Conversation Starter: Teaching Philosophy in an Age of Large Language Models (guest post)




Over the past few years we have seen some startling progress from Large Language Models (LLMs) like GPT-3, and some of those paying attention to these developments, such as philosopher John Symons (University of Kansas), believe that they pose an imminent threat to teaching and learning (for those who missed its inclusion in the Heap of Links earlier this summer, you can read Professor Symons’ thoughts on this here). In the following guest post, Benjamin Mitchell-Yellin (Sam Houston State University) responds to Professor Symons, offering his own view of the dangers LLMs pose as well as strategies teachers could employ to minimize them.

[“An ancient Egyptian painting depicting an argument over whose turn it is to take out the trash” made with DALL-E 2 by LapineDeLaTerre]

Conversation-Starter: Teaching Philosophy in an Age of Large Language Models
by Benjamin Mitchell-Yellin

It’s once again the time of year when those of us who teach philosophy are thinking about how to structure and deliver our courses. If you’re anything like me, your courses are writing-intensive; your course objectives include helping students improve their ability to think critically, analyze and construct arguments, and express all of this in writing; and you’re hoping that the tweaks and revisions you’re making to your syllabus will improve your own ability to make good on the promise of what a philosophy course has to offer.

I was in the thick of planning my fall courses, when I got a bit of a shock. In “Conversation-Stopper,” John Symons (Kansas) argues that large language modules (LLMs), like the relatively new and much-discussed GPT-3, “will change the traditional relationship between writing and thinking.” As the subtitle puts it, they’ll make us “less intelligent.” What’s more, Symons claims, “The LLM marks the end for standard writing-intensive college courses.” He expects us to see the effects clearly as early as this October. (As if we needed another reason to dread midterms!)
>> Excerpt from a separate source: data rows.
/-- The table of operations and events, one constructor per row of spec/opcode_table.json: the slot operations with
their fields, the events that carry data, then what has neither. The unit an event happens to stands in `State.cur`,
`State.unit` and `State.sub`, as the context a slot operation issues from stands in `State.cur`. -/
inductive Instr where
  /-- ADD (R95). -/
  | add (f : AR)
  /-- SUB (R95). -/
  | sub (f : AR)
  /-- AND (R95). -/
  | and (f : AR)
  /-- OR (R95). -/
  | or (f : AR)
  /-- XOR (R95). -/
  | xor (f : AR)
  /-- ANDN (R95). -/
  | andn (f : AR)
  /-- SHL (R95). -/
  | shl (f : AR)
  /-- SHR (R95). -/
  | shr (f : AR)
  /-- SRA (R95). -/
  | sra (f : AR)
  /-- MIN (R95). -/
  | min (f : AR)
  /-- MINU (R95). -/
  | minu (f : AR)
  /-- MAX (R95). -/
  | max (f : AR)
  /-- MAXU (R95). -/
  | maxu (f : AR)
  /-- ABS (R95). -/
  | abs (f : AR1)
  /-- CLZ (R95). -/
  | clz (f : AR1)
  /-- POPC (R95). -/
  | popc (f : AR1)
  /-- CMP (R95). -/
  | cmp (f : ARn)
  /-- ADDI (R97). -/
  | addi (f : AI)
  /-- ANDI (R97). -/
  | andi (f : AI)
  /-- ORI (R97). -/
  | ori (f : AI)
  /-- XORI (R97). -/
  | xori (f : AI)
  /-- SHLI (R97). -/
  | shli (f : AI)
  /-- SHRI (R97). -/
  | shri (f : AI)
  /-- SRAI (R97). -/
  | srai (f : AI)
  /-- MOVI (R97). -/
  | movi (f : AI0)
  /-- MOVHI (R97). -/
  | movhi (f : AI)
  /-- MUL (R95). -/
  | mul (f : AR)
  /-- MULH (R95). -/
  | mulh (f : AR)
  /-- MULHU (R95). -/
  | mulhu (f : AR)
  /-- MULHSU (R95). -/
  | mulhsu (f : AR)
  /-- MADD (R95). -/
  | madd (f : AR)
  /-- SEL (R95). -/
  | sel (f : AR)
  /-- BFX (R96). -/
  | bfx (f : AR)
  /-- BFXS (R96). -/
  | bfxs (f : AR)
  /-- BFI (R96). -/
  | bfi (f : AR)
  /-- LEA (R95). -/
  | lea (f : ARn)
  /-- LD (R98). -/
  | ld (f : AM)
  /-- LDS (R98). -/
  | lds (f : AM)
  /-- ST (R98). -/
  | st (f : AM)
  /-- LDX (R99). -/
  | ldx (f : AX)
  /-- LDXS (R99). -/
  | ldxs (f : AX)
  /-- STX (R99). -/
  | stx (f : AX)
  /-- ASPQ (R263). -/
  | aspq (f : AR)
  /-- ASPC (R264). -/
  | aspc (f : AR1n)
  /-- XFERA (R103). -/
  | xfera (f : AT)
  /-- RDCR (R106). -/
  | rdcr (f : ACR)
  /-- WRCR (R106). -/
  | wrcr (f : ACR)
  /-- SETCR (R106). -/
  | setcr (f : ACR)
  /-- CLRCR (R106). -/
  | clrcr (f : ACR)
  /-- ADDPC (R97). -/
  | addpc (f : AI0)
  /-- MULI (R97). -/
  | muli (f : AI)
  /-- EXT (R95). -/
  | ext (f : AR1n)
  /-- GREQ (R356). -/
  | greq (f : ARn)
  /-- GWR (R356). -/
  | gwr (f : ARn)
  /-- GWRM (R356). -/
  | gwrm (f : ARn)
  /-- GTAGW_T (R357). -/
  | gtagwT (f : AR1)
  /-- GTAGW_C (R357). -/
  | gtagwC (f : AR1)
  /-- GTAGQ (R357). -/
  | gtagq (f : AR1)
  /-- GBIN (R359). -/
  | gbin (f : AR)
  /-- GBDRAIN (R359). -/
  | gbdrain (f : AD)
  /-- GBDRAIN_CLR (R359). -/
  | gbdrainClr (f : AD)
  /-- GDEDUP (R360). -/
  | gdedup (f : AR1)
  /-- GDEDUP_CLR (R360). -/
  | gdedupClr (f : AD)
  /-- GPOOL (R361). -/
  | gpool (f : ASn)
  /-- GPRND (R362). -/
  | gprnd (f : ASn)
  /-- GHAND (R363). -/
  | ghand (f : ARn)
  /-- GFENCE (R358). -/
  | gfence (f : AS1)
  /-- BR (R113). -/
  | br (f : BJ)
  /-- CALL (R113). -/
  | call (f : BJ)
  /-- RET (R113). -/
  | ret (f : BG)
  /-- BRX (R113). -/
  | brx (f : BG)
  /-- LOOP (R115). -/
  | loop (f : BL)
  /-- LOOPR (R115). -/
  | loopr (f : BLr)
  /-- LOOPS (R115). -/
  | loops (f : BLs)
  /-- WAITC (R119). -/
  | waitc (f : BW)
  /-- WAIT (R314). -/
  | wait (f : BSy)
  /-- FENCE (R315). -/
  | fence (f : BFe)
  /-- ACQUIRE (R312). -/
  | acquire (f : BSy)
  /-- ACQUIRE_X (R312). -/
  | acquireX (f : BPt)
  /-- RELEASE (R313). -/
  | release (f : BSn)
  /-- RELEASE_X (R313). -/
  | releaseX (f : BPt)
  /-- BIND (R310). -/
  | bind (f : BBi)
  /-- UNBIND (R311). -/
  | unbind (f : BPt)
  /-- UNBIND_ALL (R311). -/
  | unbindAll (f : BG)
  /-- ATOM (R316). -/
  | atom (f : BSy)
  /-- ATOMNR (R316). -/
  | atomnr (f : BSn)
  /-- ATOMCAS (R316). -/
  | atomcas (f : BCa)
  /-- JOIN (R120). -/
  | join (f : BG)
  /-- PWAIT (R120). -/
  | pwait (f : BPo)
  /-- EVWAIT (R120). -/
  | evwait (f : BMa)
  /-- YIELD (R122). -/
  | yield (f : BNx)
  /-- EXIT (R123). -/
  | exit (f : BN)
  /-- TRAP (R384). -/
  | trap (f : BN)
  /-- ERET (R385). -/
  | eret (f : BEr)
  /-- SVC (R384). -/
  | svc (f : BSv)
  /-- BKPT (R384). -/
  | bkpt (f : BN)
  /-- PLOG (R118). -/
  | plog (f : BLg)
  /-- VMLOG (R118). -/
  | vmlog (f : BLg)
  /-- LCI (R117). -/
  | lci (f : BLc)
  /-- XFERB (R104). -/
  | xferb (f : BX)
  /-- STKCLR (R51). -/
  | stkclr (f : BG)
  /-- IFENCE (R124). -/
  | ifence (f : BG)
  /-- CALWAIT (R410). -/
  | calwait (f : BNx)
  /-- VADD (R130). -/
  | vadd (f : VR)
  /-- VSUB (R130). -/
  | vsub (f : VR)
  /-- VMUL (R130). -/
  | vmul (f : VR)
  /-- VFMA (R130). -/
  | vfma (f : VR)
  /-- VFMS (R130). -/
  | vfms (f : VR)
  /-- VFNMA (R130). -/
  | vfnma (f : VR)
  /-- VMIN (R130). -/
  | vmin (f : VR)
  /-- VMAX (R130). -/
  | vmax (f : VR)
  /-- VABS (R130). -/
  | vabs (f : VR)
  /-- VNEG (R130). -/
  | vneg (f : VR)
  /-- VAND (R130). -/
  | vand (f : VR)
  /-- VOR (R130). -/
  | vor (f : VR)
  /-- VXOR (R130). -/
  | vxor (f : VR)
  /-- VANDN (R130). -/
  | vandn (f : VR)
  /-- VSHL (R130). -/
  | vshl (f : VR)
  /-- VSHR (R130). -/
  | vshr (f : VR)
  /-- VSRA (R130). -/
  | vsra (f : VR)
  /-- VCMP (R132). -/
  | vcmp (f : VR)
  /-- VSEL (R132). -/
  | vsel (f : VR)
  /-- VMOV (R132). -/
  | vmov (f : VR)
  /-- VBCST (R132). -/
  | vbcst (f : VR)
  /-- VPERM (R132). -/
  | vperm (f : VR)
  /-- VSLIDE (R132). -/
  | vslide (f : VR)
  /-- VZIP (R132). -/
  | vzip (f : VR)
  /-- VUNZIP (R132). -/
  | vunzip (f : VR)
  /-- VCVT (R133). -/
  | vcvt (f : VR)
  /-- VPACK (R133). -/
  | vpack (f : VR)
  /-- VWIDEN (R133). -/
  | vwiden (f : VR)
  /-- VQNT (R135). -/
  | vqnt (f : VR)
  /-- VDQNT (R136). -/
  | vdqnt (f : VR)
  /-- VAMAX (R134). -/
  | vamax (f : VR)
  /-- VSCALE (R130). -/
  | vscale (f : VR)
  /-- VRSUM (R137). -/
  | vrsum (f : VR)
  /-- VRMAX (R137). -/
  | vrmax (f : VR)
  /-- VRMIN (R137). -/
  | vrmin (f : VR)
  /-- VRDOT (R137). -/
  | vrdot (f : VR)
  /-- VLACC (R138). -/
  | vlacc (f : VR)
  /-- VLARND (R139). -/
  | vlarnd (f : VR)
  /-- VCLASS (R131). -/
  | vclass (f : VR)
  /-- VPOPC (R130). -/
  | vpopc (f : VR)
  /-- VCLZ (R130). -/
  | vclz (f : VR)
  /-- VMADDI (R130). -/
  | vmaddi (f : VR)
  /-- VABSD (R130). -/
  | vabsd (f : VR)
  /-- VRCP (R130). -/
  | vrcp (f : VR)
  /-- VRSQ (R130). -/
  | vrsq (f : VR)
  /-- VLD (R140). -/
  | vld (f : VL)
  /-- VST (R140). -/
  | vst (f : VL)
  /-- VLDX (R140). -/
  | vldx (f : VL)
  /-- VSTX (R140). -/
  | vstx (f : VL)
  /-- VLDB (R140). -/
  | vldb (f : VL)
  /-- VLSCALE (R147). -/
  | vlscale (f : VR)
  /-- XFERV (R145). -/
  | xferv (f : VX)
  /-- VIOTA (R132). -/
  | viota (f : VR)
  /-- VCPSGN (R130). -/
  | vcpsgn (f : VR)
  /-- VRINT (R131). -/
  | vrint (f : VR)
  /-- MSET (R220). -/
  | mset (f : MR)
  /-- MSET_HI (R220). -/
  | msetHi (f : MR)
  /-- MADD_M (R220). -/
  | maddM (f : MR)
  /-- MMOV (R220). -/
  | mmov (f : MR)
  /-- XFERM (R105). -/
  | xferm (f : MX)
  /-- SAFF (R227). -/
  | saff (f : MS)
  /-- SAFFW (R227). -/
  | saffw (f : MS)
  /-- SIND (R228). -/
  | sind (f : MS)
  /-- SINDW (R228). -/
  | sindw (f : MS)
  /-- SREC (R229). -/
  | srec (f : MS)
  /-- SWIN (R230). -/
  | swin (f : MS)
  /-- SMCAST (R231). -/
  | smcast (f : MS)
  /-- TEMIT (R234). -/
  | temit (f : MS)
  /-- TCONS (R235). -/
  | tcons (f : MS)
  /-- SCOPY (R232). -/
  | scopy (f : MS)
  /-- SFILL (R232). -/
  | sfill (f : MS)
  /-- SCANCEL (R242). -/
  | scancel (f : MS)
  /-- SBAR (R240). -/
  | sbar (f : MR)
  /-- SWLOAD (R237). -/
  | swload (f : MR)
  /-- SWACT (R237). -/
  | swact (f : MR)
  /-- CFGLOAD (R245). -/
  | cfgload (f : MR)
  /-- CFGACT (R246). -/
  | cfgact (f : MR)
  /-- AFIRE (R247). -/
  | afire (f : MR)
  /-- AFLUSH (R249). -/
  | aflush (f : MR)
  /-- ADEPTH (R250). -/
  | adepth (f : MR)
  /-- MNOPEN (R334). -/
  | mnopen (f : MR)
  /-- MNFEED (R335). -/
  | mnfeed (f : MS)
  /-- MNFLUSH (R338). -/
  | mnflush (f : MR)
  /-- MNDRAIN (R340). -/
  | mndrain (f : MS)
  /-- MNCLOSE (R343). -/
  | mnclose (f : MR)
  /-- MNCLOSE_A (R343). -/
  | mncloseA (f : MR)
  /-- NSDOT (R370). -/
  | nsdot (f : MS)
  /-- LAUNCH (R251). -/
  | launch (f : MR)
  /-- SPAWN (R252). -/
  | spawn (f : MR)
  /-- JINIT (R253). -/
  | jinit (f : MR)
  /-- PGREQ (R416). -/
  | pgreq (f : MR)
  /-- PGREQ_REL (R416). -/
  | pgreqRel (f : MR)
  /-- SPREF (R227). -/
  | spref (f : MS)
  /-- GRECV (R364). -/
  | grecv (f : MS)
  /-- SDUAL (R281). -/
  | sdual (f : MS)
  /-- SSTAT (R244). -/
  | sstat (f : MR)
  /-- LAPIN (R429). -/
  | lapin (f : MR)
  /-- LAPIN_REL (R429). -/
  | lapinRel (f : MR)
  /-- PUBLISH (R452). -/
  | publish (f : MR)
  /-- CFGPREF (R245). -/
  | cfgpref (f : MR)
  /-- TRAP_ENTRY (R382). -/
  | trapEntry (t : TrapInfo)
  /-- SFPEND_WRITE (R390). -/
  | sfpendWrite (v : W64)
  /-- JOB_START (R351). -/
  | jobStart (v : W64)
  /-- DRAM_REQUEST (R408). -/
  | dramRequest (r : DramReq)
  /-- CORRECTABLE_ERROR (R394). -/
  | correctableError (u : ErrSite)
  /-- UNCORRECTABLE_ERROR (R397). -/
  | uncorrectableError (u : ErrSite)
  /-- FATAL_ERROR (R399). -/
  | fatalError (kind d idx : Nat)
  /-- LINK_DOWN (R446). -/
  | linkDown (l : LinkId)
  /-- PEER_ACCESS (R445). -/
  | peerAccess (r : PeerReq)
  /-- HOST_WINDOW_WRITE (R301). -/
  | hostWindowWrite (pa : Nat) (data : List Byte)
  /-- TLBINV_ASID (R277). -/
  | tlbinvAsid (asid : Nat)
  /-- TLBINV_RANGE (R277). -/
  | tlbinvRange (asid npage : Nat)
  /-- OWNSET (R456). -/
  | ownset (v : W64)
  /-- MAILBOX_EXTEND (R461). -/
  | mailboxExtend (r : Nat) (digest : BitVec 256)
  /-- MAILBOX_QUOTE (R462). -/
  | mailboxQuote (nonce : BitVec 256)
  /-- MGMT_REG_WRITE (R453). -/
  | mgmtRegWrite (off : Nat) (v : W64)
  /-- BRINGUP (R458). -/
  | bringup (img : FwImage)
  /-- LINK_UP (R446). -/
  | linkUp (l : LinkId)
  /-- QCMD_INVALID_COMMAND (R171). -/
  | qcmdInvalidCommand (cmd : Nat)
  /-- PCTL_INVALID_COMMAND (R434). -/
  | pctlInvalidCommand (cmd : Nat)
  /-- BUNDLE_ISSUE (R44). -/
  | bundleIssue
  /-- RESULT_ARRIVES (R18). -/
  | resultArrives
  /-- YIELD_END (R122). -/
  | yieldEnd
  /-- FE_TIMEOUT (R321). -/
  | feTimeout
  /-- STEP_ENTRY (R24). -/
  | stepEntry
  /-- STEP_RETIRE (R166). -/
  | stepRetire
  /-- STEP_PARK (R165). -/
  | stepPark
  /-- QUEUE_READER_COPY (R172). -/
  | queueReaderCopy
  /-- LAUNCH_RECORD_CHECK (R152). -/
  | launchRecordCheck
  /-- QUANTUM_GRANT (R174). -/
  | quantumGrant
  /-- STEP_PLACE (R154). -/
  | stepPlace
  /-- TEAM_RELEASE (R166). -/
  | teamRelease
  /-- LAUNCH_COMPLETE (R167). -/
  | launchComplete
  /-- QCMD_ENABLE (R171). -/
  | qcmdEnable
  /-- QCMD_HALT (R171). -/
  | qcmdHalt
  /-- QCMD_RESUME (R171). -/
  | qcmdResume
  /-- QCMD_DESTROY (R173). -/
  | qcmdDestroy
  /-- QCMD_DOORBELL (R171). -/
  | qcmdDoorbell
  /-- QUEUE_DESTROYED (R173). -/
  | queueDestroyed
  /-- LAUNCH_ENQUEUE (R251). -/
  | launchEnqueue
  /-- STREAM_START (R215). -/
  | streamStart
  /-- ELEMENT_BLOCK_TRANSFER (R224). -/
  | elementBlockTransfer
  /-- STREAM_COMPLETE (R217). -/
  | streamComplete
  /-- TEMIT_SEND (R234). -/
  | temitSend
  /-- CIRCUIT_TRANSFER (R238). -/
  | circuitTransfer
  /-- FOLLOW_ON_ARM (R248). -/
  | followOnArm
  /-- PUBLISH_COUNTER_WRITE (R452). -/
  | publishCounterWrite
  /-- OPERATOR_FIRE (R183). -/
  | operatorFire
  /-- TOKEN_ARRIVE (R182). -/
  | tokenArrive
  /-- RUN_START (R186). -/
  | runStart
  /-- PE_SWITCH (R198). -/
  | peSwitch
  /-- CFG_IMAGE_LANDED (R195). -/
  | cfgImageLanded
  /-- EDGE_DEPTH_CHANGE (R200). -/
  | edgeDepthChange
  /-- AFLUSH_NUL_ENTER (R249). -/
  | aflushNulEnter
  /-- SAVE_DRAIN_QUIET (R423). -/
  | saveDrainQuiet
  /-- MN_FEED_ARRIVE (R336). -/
  | mnFeedArrive
  /-- MN_READY (R338). -/
  | mnReady
  /-- MN_DRAIN_RUN (R342). -/
  | mnDrainRun
  /-- MN_AUTOCLOSE (R345). -/
  | mnAutoclose
  /-- SYNC_OPERATION (R299). -/
  | syncOperation
  /-- REMOTE_WAITER_RETRY (R318). -/
  | remoteWaiterRetry
  /-- JOB_COMPLETE (R352). -/
  | jobComplete
  /-- PACKET_COMPLETE (R354). -/
  | packetComplete
  /-- HANDOFF_TAKE (R363). -/
  | handoffTake
  /-- RISER_START (R405). -/
  | riserStart
  /-- LANDING_START (R402). -/
  | landingStart
  /-- LANDING_END (R402). -/
  | landingEnd
  /-- MAINT_OVERRUN (R411). -/
  | maintOverrun
  /-- FREEZE_END (R394). -/
  | freezeEnd
  /-- PGRANT_ARRIVE (R415). -/
  | pgrantArrive
  /-- PREEMPT_SAVE (R423). -/
  | preemptSave
  /-- SAVE_COMPLETE (R423). -/
  | saveComplete
  /-- SAVE_DEADLINE_EXPIRE (R430). -/
  | saveDeadlineExpire
  /-- STEP_RESTORE (R433). -/
  | stepRestore
  /-- SHOOTDOWN_DONE (R277). -/
  | shootdownDone
  /-- LINK_LOSS_TIMEOUT (R446). -/
  | linkLossTimeout
  /-- TLBINV_ALL (R277). -/
  | tlbinvAll
  /-- TLBINV_KIND3 (R277). -/
  | tlbinvKind3
  /-- PCTL_CONTEXT (R434). -/
  | pctlContext
  /-- PCTL_QUEUE (R434). -/
  | pctlQueue
  /-- PCTL_PACKAGE_SAVE (R434). -/
  | pctlPackageSave
  /-- SYNCHOST_ADD (R456). -/
  | synchostAdd
  /-- SYNCHOST_AND (R456). -/
  | synchostAnd
  /-- SYNCHOST_OR (R456). -/
  | synchostOr
  /-- SYNCHOST_XOR (R456). -/
  | synchostXor
  /-- SYNCHOST_MINU (R456). -/
  | synchostMinu
  /-- SYNCHOST_MAXU (R456). -/
  | synchostMaxu
  /-- SYNCHOST_MINI (R456). -/
  | synchostMini
  /-- SYNCHOST_MAXI (R456). -/
  | synchostMaxi
  /-- SYNCHOST_SWAP (R456). -/
  | synchostSwap
  /-- SYNCHOST_READ (R456). -/
  | synchostRead
  /-- PACKAGE_RESUME (R459). -/
  | packageResume
  /-- DEBUG_RESUME (R384). -/
  | debugResume
  /-- MAILBOX_COMMIT (R460). -/
  | mailboxCommit
  /-- MAILBOX_EXPORT_KEY (R462). -/
  | mailboxExportKey
  /-- COLD_RESET (R457). -/
  | coldReset
  /-- WARM_RESET (R457). -/
  | warmReset
  /-- ANOP (R50). -/
  | anop
  /-- BNOP (R50). -/
  | bnop
  /-- VNOP (R50). -/
  | vnop
  /-- MNOP (R50). -/
  | mnop
  /-- PARKED_SYNC_COMPLETE (R308). -/
  | parkedSyncComplete
  /-- SYNCHOST_REFUSED (R456). -/
  | synchostRefused
  /-- ENGINE_PAUSE_END (R393). -/
  | enginePauseEnd
  deriving DecidableEq, Repr

/-- The four issue positions (R9). -/
inductive Slot where
  | a | v | m | b
  deriving DecidableEq, Repr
My heart skipped a beat. Hasn’t Silicon Valley done enough damage already?!

Then I thought carefully about what Symons was arguing and felt a lot better.

Thinking through why Symons’ pronouncement about the death of writing-intensive courses is premature has been a healthy exercise. For one thing, it has made me consider the structure of my courses and assignments in a way I haven’t done since early in my teaching career. For another, it has helped me to see that the worries he raises, and potential solutions to them, apply to a host of issues. My main contention will be that, despite appearances, it’s not really about LLMs, after all.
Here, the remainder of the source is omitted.